A decade-long battle over copied code in Google’s Android operating system has ended in the US Supreme Court.
Oracle, another tech titan, had sued Google in 2010 for copyright infringement over what it said was copied computer code.
Android is now used in an estimated 70% of global smartphones, and damages could have run into the billions.
But the Supreme Court let Google off the hook, overturning a lower court’s decision it had infringed copyright.
The court ruled six to two in favour of Google.
At issue was whether Google’s use of Oracle’s Java API – a widely-used “building block” for programmers – counted as “fair use” under US copyright law.
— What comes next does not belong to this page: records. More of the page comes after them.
-- ==== Sys2Proof/WellFormed.lean ====
section
/-! DEFINITION. What is well formed: every command (30_encoding.md R34 leaves none out), and the configurations
that meet the constraints of `00_scope.md` R9 and `70_reset_and_hazards.md` R84(1). -/

namespace Sys2Proof

/-- Every command is well formed: "all 4 combinations valid", there is no illegal or reserved encoding
(30_encoding.md R34). -/
def Instr.wellFormed : Instr → Bool
  | .down => true
  | .up => true
  | .left => true
  | .right => true

/-- Row 0 of `FWD` (40_step_table.md R38). -/
def fwdRow0 : Row := 0b1001#4

/-- Row 0 of `BWD` (40_step_table.md R38). -/
def bwdRow0 : Row := 0b0001#4

/-- Adjacency: rows `i` and `(i+1) mod 8` differ in exactly one column, for every `i` (40_step_table.md R39). -/
def adjacent (t : Table) : Bool :=
  (List.finRange 8).all fun i => popcount (t[i] ^^^ t[i + 1]) == 1

/-- The eight identifiers are pairwise distinct (20_memory.md R26). -/
def pinsDistinct (m1 m2 : Vector PinId 4) : Bool :=
  decide (m1.toList ++ m2.toList).Nodup

/-- The parameters the source leaves open (00_scope.md R9, Table R9). -/
structure Parameters where
  /-- `FWD` (R10). -/
  fwd : Table
  /-- `BWD` (R10), its own table: no relation to `FWD` is assumed (R41). -/
  bwd : Table
  /-- `M1_PINS` (R11): element `k` is the output that column `k` drives. -/
  m1Pins : Vector PinId 4
  /-- `M2_PINS` (R11). -/
  m2Pins : Vector PinId 4
  /-- `STEP_DELAY`, in microseconds (R58). -/
  stepDelay : Quantity
  /-- `F_CLK`, in cycles per microsecond (R91). -/
  fClk : Quantity
  /-- `PIN_RESET`, one level per logical pin (R82). -/
  pinReset : Pins
deriving DecidableEq, Repr

/-- Why a configuration is refused at configuration time (20_memory.md R26, 60_exceptions.md R70, 93 U2, U4). -/
inductive ConfigProblem where
  /-- A table has not exactly 8 rows (R37). -/
  | tableShape
  /-- A pin set has not exactly 4 identifiers (R11). -/
  | pinSetShape
  /-- `PIN_RESET` has not exactly 8 levels (R9). -/
  | pinResetShape
  /-- Row 0 of a table is not the source's (R38). -/
  | rowZero
  /-- Two consecutive rows do not differ in exactly one column (R39). -/
  | adjacency
  /-- Two of the eight pin identifiers are equal (R26). -/
  | pinOverlap
  /-- `STEP_DELAY` is not greater than 0 (R9). -/
  | stepDelay
  /-- `F_CLK` is not greater than 0 (R9). -/
  | clock
deriving DecidableEq, Repr

/-- A configuration as it is offered, before anything about it is checked. -/
structure RawConfig where
  fwd : List Row
  bwd : List Row
  m1Pins : List PinId
  m2Pins : List PinId
  stepDelay : Quantity
  fClk : Quantity
  pinReset : List Bool
deriving DecidableEq, Repr

/-- The first constraint of Table R9 that typed parameters break, by name: R38 and R39 for the tables (R37 is their
type), R26 for the pins, and the two quantities greater than 0.  None where the parameters are admissible;
`PIN_RESET` has no constraint. -/
def Parameters.problem (p : Parameters) : Option ConfigProblem :=
  if (p.fwd[0] == fwdRow0 && p.bwd[0] == bwdRow0) = false then some .rowZero
  else if (adjacent p.fwd && adjacent p.bwd) = false then some .adjacency
  else if pinsDistinct p.m1Pins p.m2Pins = false then some .pinOverlap
  else if p.stepDelay.positive = false then some .stepDelay
  else if p.fClk.positive = false then some .clock
  else none

/-- A list as a container of the size the spec fixes, or none where it has another length. -/
def sized {α : Type} (n : Nat) (l : List α) : Option (Vector α n) :=
  if h : l.length = n then some ⟨l.toArray, by simpa using h⟩ else none

/-- The shape checks (R37, R11, R9): an offered configuration as typed parameters. -/
def RawConfig.typed (r : RawConfig) : Except ConfigProblem Parameters :=
  match sized 8 r.fwd, sized 8 r.bwd with
  | some fwd, some bwd =>
    match sized 4 r.m1Pins, sized 4 r.m2Pins with
    | some m1Pins, some m2Pins =>
      match sized 8 r.pinReset with
      | some pinReset => .ok ⟨fwd, bwd, m1Pins, m2Pins, r.stepDelay, r.fClk, pinReset⟩
      | none => .error .pinResetShape
    | _, _ => .error .pinSetShape
  | _, _ => .error .tableShape

end Sys2Proof
end

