/-! ### Invariants, refinement, traces -/

/-- The invariant holds in the reset state of every configuration, the machine's own among them.  The machine's own
configuration is free (log 3). -/
def Obligations.InvariantAtReset : Prop :=
  (∀ c : Config, Inv (State.resetOf c)) ∧ Inv State.reset

/-- Every clock edge keeps the invariant: the timer within its bound, the pins as 41_move.md R60 and
70_reset_and_hazards.md R89 say, the idle states as R62 and R82 leave them, the trace legal and as far as the
registers say. -/
def Obligations.EveryStepKeepsTheInvariant : Prop :=
  ∀ s t : State, Inv s → step s = .next t → Inv t

/-- Every micro-step of the machine without a clock keeps its invariant, whatever the timing.  The elapsed times are
the environment's (log 19). -/
def Obligations.EveryMicroStepKeepsTheInvariant : Prop :=
  ∀ (s t : State) (offer : Option Instr) (e : Quantity),
    AbstractInv s → microStep offer e s = some t → AbstractInv t

/-- The clocked machine refines the one without a clock (41_move.md R52, 42_interfaces.md section 2): every edge is a
reset, or a micro-step with the offer of its ports and an elapsed time of at least `STEP_DELAY`, or changes nothing
but the port schedule and the down-counter.  The clocked reading is log 1, the elapsed time log 19. -/
def Obligations.ClockRefinesMicroSteps : Prop :=
  ∀ s t : State, step s = .next t →
    ((sample s).rst = true ∧ t = applyReset { s with inputs := s.inputs.tail }) ∨
      (s.config.params.stepDelay.le (cyclesTime s.config (delayCycles s.config + 1)) = true ∧
        microStep (offered (sample s)) (cyclesTime s.config (delayCycles s.config + 1))
          { s with inputs := s.inputs.tail } = some t) ∨
      abstractView t = abstractView s

/-- At the abstract level reset may interleave anywhere (60_exceptions.md R72): it is enabled in every state and gives
the reset state (70_reset_and_hazards.md R82), after every run, and whatever comes after it goes on from the reset
state with the trace kept. Otherwise the enabled micro-step is unique: which one happens, and with what effect,
depends on the state alone, and in `IDLE` on the command offered. The elapsed times are the environment's (log 19). -/
def Obligations.ResetMayInterleaveAnywhere : Prop :=
  (∀ s : State, ∃ t, abstractStep .reset s = some t ∧
    t.phase = .idle ∧ t.f1 = false ∧ t.f2 = false ∧ t.idx = 0 ∧ t.sub = 0 ∧ t.timer = 0 ∧
    (∀ j : Fin 8, t.pins[j] = s.config.params.pinReset[j]) ∧ busy t = false ∧
    t.config = s.config ∧ t.trace = s.trace ++ [.reset]) ∧
  (∀ (before later : List AbstractAction) (s t : State), abstractRun before s = some t →
    abstractRun (before ++ .reset :: later) s =
      abstractRun later
        { State.resetOf s.config with inputs := s.inputs, trace := t.trace ++ [.reset] }) ∧
  ∀ (s t t' : State) (offer offer' : Option Instr) (e e' : Quantity),
    abstractStep (.micro offer e) s = some t → abstractStep (.micro offer' e') s = some t' →
    (s.phase = .idle → offer = offer') → t = t'

/-- Every run at the abstract level keeps the invariant, with resets anywhere in it and any timing (60_exceptions.md
R72; the elapsed times are log 19). -/
def Obligations.AbstractRunsKeepTheInvariant : Prop :=
  ∀ (run : List AbstractAction) (s t : State), AbstractInv s → abstractRun run s = some t → AbstractInv t

/-- Every run of the clocked machine is a run at the abstract level, resets included (42_interfaces.md section 2,
60_exceptions.md R72): some run of micro-steps and resets from the same state ends in the same state, but for the port
schedule and the down-counter, with the same trace among the rest.  The clocked reading is log 1, the elapsed times
log 19. -/
def Obligations.ClockedRunsAreAbstractRuns : Prop :=
  ∀ (n : Nat) (s t : State), edges n s = .next t →
    ∃ (run : List AbstractAction) (u : State),
      run.length ≤ n ∧ abstractRun run s = some u ∧ abstractView u = abstractView t ∧
        run.count .reset = ((s.inputs.take n).filter (·.rst)).length

/-- Legal traces count as 41_move.md R59 says: between moves and without a reset, every accepted command has made 64
writes, 8 to each pin, 8 delays, and has ended once. -/
def Obligations.LegalTracesCount : Prop :=
  ∀ (c : Config) (es : List Event), progressFrom c .idle es = some .idle → Event.reset ∉ es →
    es.countP isWrite = 64 * es.count .done ∧
      (∀ j : Fin 8, es.countP (isWriteTo j) = 8 * es.count .done) ∧
      es.count .delay = 8 * es.count .done ∧
      es.countP isAccept = es.count .done
end

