-- ==== Sys2Proof/Laws/Config.lean ====
section
/-! SUPPORT. What every configuration satisfies, read once from its proof field: row 0 of each table (40_step_table.md
R38), adjacency (R39), distinct pins (20_memory.md R26), positive quantities (00_scope.md R9); and that the physical
identifier of a pin leads back to its logical pin. -/

namespace Sys2Proof.Machine

/-- A list is taken as a container of a size exactly where it is that container's list. -/
theorem sized_eq_some_iff {α : Type} {n : Nat} (l : List α) (v : Vector α n) :
    sized n l = some v ↔ l = v.toList := by
  unfold sized
  split_ifs with h
  · rw [Option.some.injEq]
    constructor
    · rintro rfl; simp
    · rintro rfl; cases v; rfl
  · refine iff_of_false nofun ?_
    rintro rfl
    simp at h

/-- One bit in the exclusive or: the rows differ in exactly one column (40_step_table.md R39). -/
theorem popcount_xor_eq_one_iff (a b : Row) :
    popcount (a ^^^ b) = 1 ↔ ∃ k : Fin 4, ∀ k' : Fin 4, a.getLsbD k' ≠ b.getLsbD k' ↔ k' = k := by
  decide +revert

theorem problem_eq_none_iff (p : Parameters) :
    p.problem = none ↔
      (p.fwd[0] = fwdRow0 ∧ p.bwd[0] = bwdRow0) ∧ (adjacent p.fwd = true ∧ adjacent p.bwd = true) ∧
        pinsDistinct p.m1Pins p.m2Pins = true ∧ p.stepDelay.positive = true ∧
          p.fClk.positive = true := by
  unfold Parameters.problem
  split_ifs with h1 h2 h3 h4 h5 <;> simp_all

theorem config_fwd_row0 (c : Config) : c.params.fwd[0] = fwdRow0 :=
  ((problem_eq_none_iff _).1 c.admissible).1.1

theorem config_bwd_row0 (c : Config) : c.params.bwd[0] = bwdRow0 :=
  ((problem_eq_none_iff _).1 c.admissible).1.2

theorem config_adjacent (c : Config) (t : TableSel) : adjacent (tableOf c t) = true := by
  have h := ((problem_eq_none_iff _).1 c.admissible).2.1
  cases t
  · exact h.1
  · exact h.2

theorem config_stepDelay_pos (c : Config) :
    0 < c.params.stepDelay.num ∧ 0 < c.params.stepDelay.den := by
  simpa [Quantity.positive] using ((problem_eq_none_iff _).1 c.admissible).2.2.2.1

theorem config_fClk_pos (c : Config) : 0 < c.params.fClk.num ∧ 0 < c.params.fClk.den := by
  simpa [Quantity.positive] using ((problem_eq_none_iff _).1 c.admissible).2.2.2.2

/-- Adjacency, row by row. -/
theorem popcount_adjacent_rows (c : Config) (t : TableSel) (i : Fin 8) :
    popcount (tableRow c t i ^^^ tableRow c t (i + 1)) = 1 := by
  have h := config_adjacent c t
  simp only [adjacent, List.all_eq_true, beq_iff_eq] at h
  exact h i (List.mem_finRange i)

@[simp] theorem tableRow_fwd_zero (c : Config) : tableRow c .fwd 0 = 0b1001#4 := config_fwd_row0 c

@[simp] theorem tableRow_bwd_zero (c : Config) : tableRow c .bwd 0 = 0b0001#4 := config_bwd_row0 c

/-- The motor and the column of the logical pin of motor `m` column `k` are `m` and `k`. -/
theorem motorOf_logicalPin (m : Motor) (k : Fin 4) : motorOf (logicalPin m k) = m := by
  cases m <;> decide +revert

theorem colOf_logicalPin (m : Motor) (k : Fin 4) : colOf (logicalPin m k) = k := by
  cases m <;> decide +revert

theorem logicalPin_motorOf_colOf (j : Fin 8) : logicalPin (motorOf j) (colOf j) = j := by
  decide +revert

/-- The eight identifiers are pairwise distinct: equal identifiers are the same logical pin (20_memory.md R26). -/
theorem pinOf_injective (c : Config) (i j : Fin 8)
    (h : pinOf c (motorOf i) (colOf i) = pinOf c (motorOf j) (colOf j)) : i = j := by
  have hd : (c.params.m1Pins.toList ++ c.params.m2Pins.toList).Nodup := by
    simpa [pinsDistinct] using ((problem_eq_none_iff _).1 c.admissible).2.2.1
  have hl : c.params.m1Pins.toList ++ c.params.m2Pins.toList
      = (List.finRange 8).map fun j => pinOf c (motorOf j) (colOf j) := by
    apply List.ext_getElem (by simp)
    intro n h1 h2
    have hn : n < 8 := by simpa using h2
    interval_cases n <;> simp [pinOf, motorOf, colOf]
  rw [hl] at hd
  exact List.inj_on_of_nodup_map hd (List.mem_finRange i) (List.mem_finRange j) h

/-- A configured identifier names exactly the logical pin `4*(m-1)+k` (42_interfaces.md R63). -/
@[simp] theorem logicalOf_pinOf (c : Config) (m : Motor) (k : Fin 4) :
    logicalOf c (pinOf c m k) = some (logicalPin m k) := by
  rcases hf : logicalOf c (pinOf c m k) with _ | j
  · have hn := List.find?_eq_none.1 hf (logicalPin m k) (List.mem_finRange _)
    simp [motorOf_logicalPin, colOf_logicalPin] at hn
  · have hs := List.find?_some hf
    have he : pinOf c (motorOf j) (colOf j) = pinOf c m k := by simpa using hs
    have hj := pinOf_injective c j (logicalPin m k)
      (by rw [he, motorOf_logicalPin, colOf_logicalPin])
    rw [hj]

/-- `DELAY_CYCLES` is at least 1, since both factors are positive. -/
theorem delayCycles_pos (c : Config) : 0 < delayCycles c := by
  obtain ⟨h1, h2⟩ := config_stepDelay_pos c
  obtain ⟨h3, h4⟩ := config_fClk_pos c
  have hn := Nat.mul_pos h1 h3
  have hd := Nat.mul_pos h2 h4
  exact Nat.div_pos (by omega) hd

/-- `DELAY_CYCLES` is a ceiling: times the denominator it reaches the numerator of `STEP_DELAY * F_CLK`. -/
theorem le_delayCycles_mul (c : Config) :
    c.params.stepDelay.num * c.params.fClk.num ≤
      delayCycles c * (c.params.stepDelay.den * c.params.fClk.den) := by
  obtain ⟨-, h2⟩ := config_stepDelay_pos c
  obtain ⟨-, h4⟩ := config_fClk_pos c
  have hd := Nat.mul_pos h2 h4
  simp only [delayCycles]
  generalize c.params.stepDelay.num * c.params.fClk.num = n
  generalize c.params.stepDelay.den * c.params.fClk.den = d at *
  have h1 := Nat.div_add_mod (n + d - 1) d
  have h3 := Nat.mod_lt (n + d - 1) hd
  rw [Nat.mul_comm] at h1
  omega

end Sys2Proof.Machine
end

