/-- Conversions and packing: page 0x7E by minor (R210). -/
def decodePage7E (w : Word) : Except Fate Instr :=
  match (w.extractLsb' 19 6).toNat with
  | 0x00 => if w.extractLsb' 18 1 = 0 then .ok (.cvtF32F64 (w.extractLsb' 16 2) (w.extractLsb' 8 8) (w.extractLsb' 0 8)) else .error .opnd
  | 0x01 => if w.extractLsb' 18 1 = 0 then .ok (.cvtF64F32 (w.extractLsb' 16 2) (w.extractLsb' 8 8) (w.extractLsb' 0 8)) else .error .opnd
  | 0x02 => if w.extractLsb' 18 1 = 0 then .ok (.cvtF32H16 (w.extractLsb' 16 2) (w.extractLsb' 8 8) (w.extractLsb' 0 8)) else .error .opnd
  | 0x03 => if w.extractLsb' 18 1 = 0 then .ok (.cvtH16F32 (w.extractLsb' 16 2) (w.extractLsb' 8 8) (w.extractLsb' 0 8)) else .error .opnd
  | 0x04 => if w.extractLsb' 18 1 = 0 then .ok (.cvtF32W16 (w.extractLsb' 16 2) (w.extractLsb' 8 8) (w.extractLsb' 0 8)) else .error .opnd
  | 0x05 => if w.extractLsb' 18 1 = 0 then .ok (.cvtW16F32 (w.extractLsb' 16 2) (w.extractLsb' 8 8) (w.extractLsb' 0 8)) else .error .opnd
  | 0x06 => if w.extractLsb' 18 1 = 0 then .ok (.cvtF32S32 (w.extractLsb' 16 2) (w.extractLsb' 8 8) (w.extractLsb' 0 8)) else .error .opnd
  | 0x07 => if w.extractLsb' 18 1 = 0 then .ok (.cvtF32Z32 (w.extractLsb' 16 2) (w.extractLsb' 8 8) (w.extractLsb' 0 8)) else .error .opnd
  | 0x08 => if w.extractLsb' 18 1 = 0 then .ok (.cvtS32F32 (w.extractLsb' 16 2) (w.extractLsb' 8 8) (w.extractLsb' 0 8)) else .error .opnd
  | 0x09 => if w.extractLsb' 18 1 = 0 then .ok (.cvtZ32F32 (w.extractLsb' 16 2) (w.extractLsb' 8 8) (w.extractLsb' 0 8)) else .error .opnd
  | 0x0A => if w.extractLsb' 18 1 = 0 then .ok (.cvtF64S64 (w.extractLsb' 16 2) (w.extractLsb' 8 8) (w.extractLsb' 0 8)) else .error .opnd
  | 0x0B => if w.extractLsb' 18 1 = 0 then .ok (.cvtF64Z64 (w.extractLsb' 16 2) (w.extractLsb' 8 8) (w.extractLsb' 0 8)) else .error .opnd
  | 0x0C => if w.extractLsb' 18 1 = 0 then .ok (.cvtS64F64 (w.extractLsb' 16 2) (w.extractLsb' 8 8) (w.extractLsb' 0 8)) else .error .opnd
  | 0x0D => if w.extractLsb' 18 1 = 0 then .ok (.cvtZ64F64 (w.extractLsb' 16 2) (w.extractLsb' 8 8) (w.extractLsb' 0 8)) else .error .opnd
  | 0x0E => if w.extractLsb' 18 1 = 0 then .ok (.cvtF64S32 (w.extractLsb' 16 2) (w.extractLsb' 8 8) (w.extractLsb' 0 8)) else .error .opnd
  | 0x0F => if w.extractLsb' 18 1 = 0 then .ok (.cvtS32F64 (w.extractLsb' 16 2) (w.extractLsb' 8 8) (w.extractLsb' 0 8)) else .error .opnd
  | 0x10 => if w.extractLsb' 18 1 = 0 then .ok (.cvtF32S64 (w.extractLsb' 16 2) (w.extractLsb' 8 8) (w.extractLsb' 0 8)) else .error .opnd
  | 0x11 => if w.extractLsb' 18 1 = 0 then .ok (.cvtS64F32 (w.extractLsb' 16 2) (w.extractLsb' 8 8) (w.extractLsb' 0 8)) else .error .opnd
  | 0x12 => if w.extractLsb' 18 1 = 0 then .ok (.cvtQ8F32 (w.extractLsb' 16 2) (w.extractLsb' 8 8) (w.extractLsb' 0 8)) else .error .opnd
  | 0x13 => if w.extractLsb' 18 1 = 0 then .ok (.cvtF32Q8 (w.extractLsb' 16 2) (w.extractLsb' 8 8) (w.extractLsb' 0 8)) else .error .opnd
  | 0x14 => if w.extractLsb' 18 1 = 0 then .ok (.cvtQ6F32 (w.extractLsb' 16 2) (w.extractLsb' 8 8) (w.extractLsb' 0 8)) else .error .opnd
  | 0x15 => if w.extractLsb' 18 1 = 0 then .ok (.cvtF32Q6 (w.extractLsb' 16 2) (w.extractLsb' 8 8) (w.extractLsb' 0 8)) else .error .opnd
  | 0x16 => if w.extractLsb' 18 1 = 0 then .ok (.cvtQ4F32 (w.extractLsb' 16 2) (w.extractLsb' 8 8) (w.extractLsb' 0 8)) else .error .opnd
  | 0x17 => if w.extractLsb' 18 1 = 0 then .ok (.cvtF32Q4 (w.extractLsb' 16 2) (w.extractLsb' 8 8) (w.extractLsb' 0 8)) else .error .opnd
  | 0x18 => if w.extractLsb' 18 1 = 0 then .ok (.cvtS8S32 (w.extractLsb' 16 2) (w.extractLsb' 8 8) (w.extractLsb' 0 8)) else .error .opnd
  | 0x19 => if w.extractLsb' 18 1 = 0 then .ok (.cvtZ8Z32 (w.extractLsb' 16 2) (w.extractLsb' 8 8) (w.extractLsb' 0 8)) else .error .opnd
  | 0x1A => if w.extractLsb' 18 1 = 0 then .ok (.cvtS16S32 (w.extractLsb' 16 2) (w.extractLsb' 8 8) (w.extractLsb' 0 8)) else .error .opnd
  | 0x1B => if w.extractLsb' 18 1 = 0 then .ok (.cvtZ16Z32 (w.extractLsb' 16 2) (w.extractLsb' 8 8) (w.extractLsb' 0 8)) else .error .opnd
  | 0x1C => if w.extractLsb' 18 1 = 0 then .ok (.cvtS64S32 (w.extractLsb' 16 2) (w.extractLsb' 8 8) (w.extractLsb' 0 8)) else .error .opnd
  | 0x1D => if w.extractLsb' 18 1 = 0 then .ok (.cvtZ64Z32 (w.extractLsb' 16 2) (w.extractLsb' 8 8) (w.extractLsb' 0 8)) else .error .opnd
  | 0x1E => if w.extractLsb' 18 1 = 0 then .ok (.cvtS32S64 (w.extractLsb' 16 2) (w.extractLsb' 8 8) (w.extractLsb' 0 8)) else .error .opnd
  | 0x1F => if w.extractLsb' 18 1 = 0 then .ok (.cvtZ32Z64 (w.extractLsb' 16 2) (w.extractLsb' 8 8) (w.extractLsb' 0 8)) else .error .opnd
  | 0x20 => if w.extractLsb' 18 1 = 0 then .ok (.packH16 (w.extractLsb' 16 2) (w.extractLsb' 8 8) (w.extractLsb' 0 8)) else .error .opnd
  | 0x21 => if w.extractLsb' 16 3 = 0 then .ok (.unpackH16 (w.extractLsb' 8 8) (w.extractLsb' 0 8)) else .error .opnd
  | 0x22 => if w.extractLsb' 18 1 = 0 then .ok (.packW16 (w.extractLsb' 16 2) (w.extractLsb' 8 8) (w.extractLsb' 0 8)) else .error .opnd
  | 0x23 => if w.extractLsb' 16 3 = 0 then .ok (.unpackW16 (w.extractLsb' 8 8) (w.extractLsb' 0 8)) else .error .opnd
  | 0x24 => if w.extractLsb' 18 1 = 0 then .ok (.packQ8 (w.extractLsb' 16 2) (w.extractLsb' 8 8) (w.extractLsb' 0 8)) else .error .opnd
  | 0x25 => if w.extractLsb' 16 3 = 0 then .ok (.unpackQ8 (w.extractLsb' 8 8) (w.extractLsb' 0 8)) else .error .opnd
  | 0x26 => if w.extractLsb' 18 1 = 0 then .ok (.packQ6 (w.extractLsb' 16 2) (w.extractLsb' 8 8) (w.extractLsb' 0 8)) else .error .opnd
  | 0x27 => if w.extractLsb' 16 3 = 0 then .ok (.unpackQ6 (w.extractLsb' 8 8) (w.extractLsb' 0 8)) else .error .opnd
  | 0x28 => if w.extractLsb' 18 1 = 0 then .ok (.packQ4 (w.extractLsb' 16 2) (w.extractLsb' 8 8) (w.extractLsb' 0 8)) else .error .opnd
  | 0x29 => if w.extractLsb' 16 3 = 0 then .ok (.unpackQ4 (w.extractLsb' 8 8) (w.extractLsb' 0 8)) else .error .opnd
  | 0x2A => if w.extractLsb' 16 3 = 0 then .ok (.packS8 (w.extractLsb' 8 8) (w.extractLsb' 0 8)) else .error .opnd
  | 0x2B => if w.extractLsb' 16 3 = 0 then .ok (.unpackS8 (w.extractLsb' 8 8) (w.extractLsb' 0 8)) else .error .opnd
  | 0x2C => if w.extractLsb' 16 3 = 0 then .ok (.packZ8 (w.extractLsb' 8 8) (w.extractLsb' 0 8)) else .error .opnd
  | 0x2D => if w.extractLsb' 16 3 = 0 then .ok (.unpackZ8 (w.extractLsb' 8 8) (w.extractLsb' 0 8)) else .error .opnd
  | 0x2E => if w.extractLsb' 16 3 = 0 then .ok (.packS4 (w.extractLsb' 8 8) (w.extractLsb' 0 8)) else .error .opnd
  | 0x2F => if w.extractLsb' 16 3 = 0 then .ok (.unpackS4 (w.extractLsb' 8 8) (w.extractLsb' 0 8)) else .error .opnd
  | 0x30 => if w.extractLsb' 16 3 = 0 then .ok (.packZ4 (w.extractLsb' 8 8) (w.extractLsb' 0 8)) else .error .opnd
  | 0x31 => if w.extractLsb' 16 3 = 0 then .ok (.unpackZ4 (w.extractLsb' 8 8) (w.extractLsb' 0 8)) else .error .opnd
  | _ => .error .opc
If it was, the fact that Google was accused of copying more than 11,000 lines of code would not matter.
Justice Stephen Breyer, in his written opinion, said that “to allow enforcement of Oracle’s copyright here would risk harm to the public”.
So many programmers used and had deep knowledge of Oracle’s building blocks that such a move would turn computer code into “a lock limiting the future creativity of new programs”.
“Oracle alone would hold the key,” he warned.
‘A monopolist’
Oracle made clear that it firmly disagreed with the court’s judgement, saying that it had increased Google’s power further and damaged other companies’ ability to compete.
“They stole Java and spent a decade litigating as only a monopolist can,” said Dorian Daley, the company’s general counsel, in a statement.
“This behaviour is exactly why regulatory authorities around the world and in the United States are examining Google’s business practices.”
Google, meanwhile, painted the decision as a victory for the software industry as a whole.
“Today’s Supreme Court decision in Google v Oracle is a big win for innovation, interoperability and computing,” wrote Ken Walker, the company’s senior vice president for global affairs.
“Thanks to the country’s leading innovators, software engineers and copyright scholars for their support.”
‘Eviscerates copyright’
The majority of judges agreed that Google’s copying of the Java code – in the particular way it was used – was “a fair use of that material”.
But the judges disagreed on how to apply traditional copyright law to computer code.
Justice Breyer, writing for the majority, acknowledged that it is “difficult to apply traditional copyright concepts in that technological world”.
But in a dissenting opinion, Justice Clarence Thomas wrote that allowing fair use simply because it allows new products to be created effectively redefines the idea.
“That new definition eviscerates copyright,” he warned.
He also lamented that the majority had decided not to rule on whether code was copyrightable, instead saving the question for another day and relying on fair use instead.
“The majority cannot square its fundamentally flawed fair-use analysis with a finding that declaring code is copyrightable,” he wrote of his peers.